**WHAT THE EXERCISE ASKS**
Entries follow. Give back exactly the lines starting at the one containing "(hp : s.phase" and ending at the one containing "(hcmd : IsStatusCommand", and no other lines.

※ ※ ※

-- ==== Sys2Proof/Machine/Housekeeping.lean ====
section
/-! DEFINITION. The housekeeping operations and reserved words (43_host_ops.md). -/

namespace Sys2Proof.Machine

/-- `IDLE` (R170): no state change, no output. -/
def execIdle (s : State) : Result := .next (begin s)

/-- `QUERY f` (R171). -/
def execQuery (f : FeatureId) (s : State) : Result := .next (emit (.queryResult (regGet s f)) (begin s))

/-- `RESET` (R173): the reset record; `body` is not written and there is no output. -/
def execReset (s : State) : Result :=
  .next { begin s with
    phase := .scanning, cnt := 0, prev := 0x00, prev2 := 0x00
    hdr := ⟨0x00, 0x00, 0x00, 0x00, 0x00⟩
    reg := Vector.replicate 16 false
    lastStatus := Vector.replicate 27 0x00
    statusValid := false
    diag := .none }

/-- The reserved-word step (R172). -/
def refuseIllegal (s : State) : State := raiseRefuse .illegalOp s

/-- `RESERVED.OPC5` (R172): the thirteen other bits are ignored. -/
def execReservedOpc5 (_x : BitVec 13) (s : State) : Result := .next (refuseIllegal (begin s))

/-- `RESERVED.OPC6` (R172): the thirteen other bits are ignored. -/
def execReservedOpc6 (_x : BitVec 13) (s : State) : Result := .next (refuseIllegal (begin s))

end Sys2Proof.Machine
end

※ ※ ※

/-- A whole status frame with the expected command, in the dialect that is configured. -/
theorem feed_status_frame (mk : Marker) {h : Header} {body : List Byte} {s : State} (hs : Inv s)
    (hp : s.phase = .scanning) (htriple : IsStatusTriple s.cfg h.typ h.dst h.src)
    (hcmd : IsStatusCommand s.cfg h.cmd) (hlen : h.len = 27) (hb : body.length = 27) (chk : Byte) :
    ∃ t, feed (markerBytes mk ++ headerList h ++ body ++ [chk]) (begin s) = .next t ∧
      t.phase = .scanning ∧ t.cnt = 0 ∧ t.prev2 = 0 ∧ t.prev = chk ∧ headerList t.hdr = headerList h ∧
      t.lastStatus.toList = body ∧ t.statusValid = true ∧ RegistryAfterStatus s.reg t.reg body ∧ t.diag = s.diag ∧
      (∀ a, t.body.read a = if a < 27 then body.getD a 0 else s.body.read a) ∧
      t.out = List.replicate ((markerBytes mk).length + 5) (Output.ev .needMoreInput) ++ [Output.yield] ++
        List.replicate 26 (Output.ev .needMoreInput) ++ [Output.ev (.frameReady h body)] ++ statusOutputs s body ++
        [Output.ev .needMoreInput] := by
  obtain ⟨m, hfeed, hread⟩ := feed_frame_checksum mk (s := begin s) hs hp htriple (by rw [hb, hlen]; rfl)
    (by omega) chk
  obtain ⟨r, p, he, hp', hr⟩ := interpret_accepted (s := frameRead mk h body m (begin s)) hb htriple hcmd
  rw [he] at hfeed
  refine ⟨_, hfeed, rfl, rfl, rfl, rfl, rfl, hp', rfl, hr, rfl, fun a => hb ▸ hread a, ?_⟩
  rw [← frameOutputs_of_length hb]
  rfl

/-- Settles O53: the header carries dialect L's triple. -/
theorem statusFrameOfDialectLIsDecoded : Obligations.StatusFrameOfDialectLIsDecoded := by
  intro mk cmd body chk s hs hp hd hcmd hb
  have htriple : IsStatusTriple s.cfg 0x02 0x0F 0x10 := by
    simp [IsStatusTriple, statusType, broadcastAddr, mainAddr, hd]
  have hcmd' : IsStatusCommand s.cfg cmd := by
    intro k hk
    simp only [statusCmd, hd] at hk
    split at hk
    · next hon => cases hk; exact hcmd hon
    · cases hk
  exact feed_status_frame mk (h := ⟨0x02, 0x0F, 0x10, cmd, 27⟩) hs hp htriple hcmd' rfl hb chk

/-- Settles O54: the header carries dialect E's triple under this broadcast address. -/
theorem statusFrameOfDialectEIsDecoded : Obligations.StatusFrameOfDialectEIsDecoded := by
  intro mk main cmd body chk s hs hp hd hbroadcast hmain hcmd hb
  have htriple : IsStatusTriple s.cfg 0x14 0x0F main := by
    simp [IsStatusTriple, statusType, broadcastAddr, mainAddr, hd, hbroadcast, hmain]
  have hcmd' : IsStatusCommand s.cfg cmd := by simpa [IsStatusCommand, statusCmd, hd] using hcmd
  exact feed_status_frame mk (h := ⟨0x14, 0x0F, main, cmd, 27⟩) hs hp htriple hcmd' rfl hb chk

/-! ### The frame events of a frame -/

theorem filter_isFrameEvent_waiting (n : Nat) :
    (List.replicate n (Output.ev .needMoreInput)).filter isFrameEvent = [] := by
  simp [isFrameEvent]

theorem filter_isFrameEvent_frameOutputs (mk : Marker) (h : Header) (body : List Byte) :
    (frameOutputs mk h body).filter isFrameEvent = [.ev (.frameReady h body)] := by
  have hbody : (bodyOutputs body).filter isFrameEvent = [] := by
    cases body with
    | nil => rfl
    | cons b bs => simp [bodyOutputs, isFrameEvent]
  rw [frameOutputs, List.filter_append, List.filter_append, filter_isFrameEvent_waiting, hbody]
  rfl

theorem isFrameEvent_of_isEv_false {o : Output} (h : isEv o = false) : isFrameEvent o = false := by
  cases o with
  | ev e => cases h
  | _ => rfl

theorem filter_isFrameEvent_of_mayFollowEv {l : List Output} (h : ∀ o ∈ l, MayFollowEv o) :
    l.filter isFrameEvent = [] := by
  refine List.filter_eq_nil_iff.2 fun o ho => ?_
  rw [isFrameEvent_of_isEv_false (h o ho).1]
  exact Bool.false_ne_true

※ ※ ※

**EXERCISE RESULT**
    (hp : s.phase = .scanning) (htriple : IsStatusTriple s.cfg h.typ h.dst h.src)
    (hcmd : IsStatusCommand s.cfg h.cmd) (hlen : h.len = 27) (hb : body.length = 27) (chk : Byte) :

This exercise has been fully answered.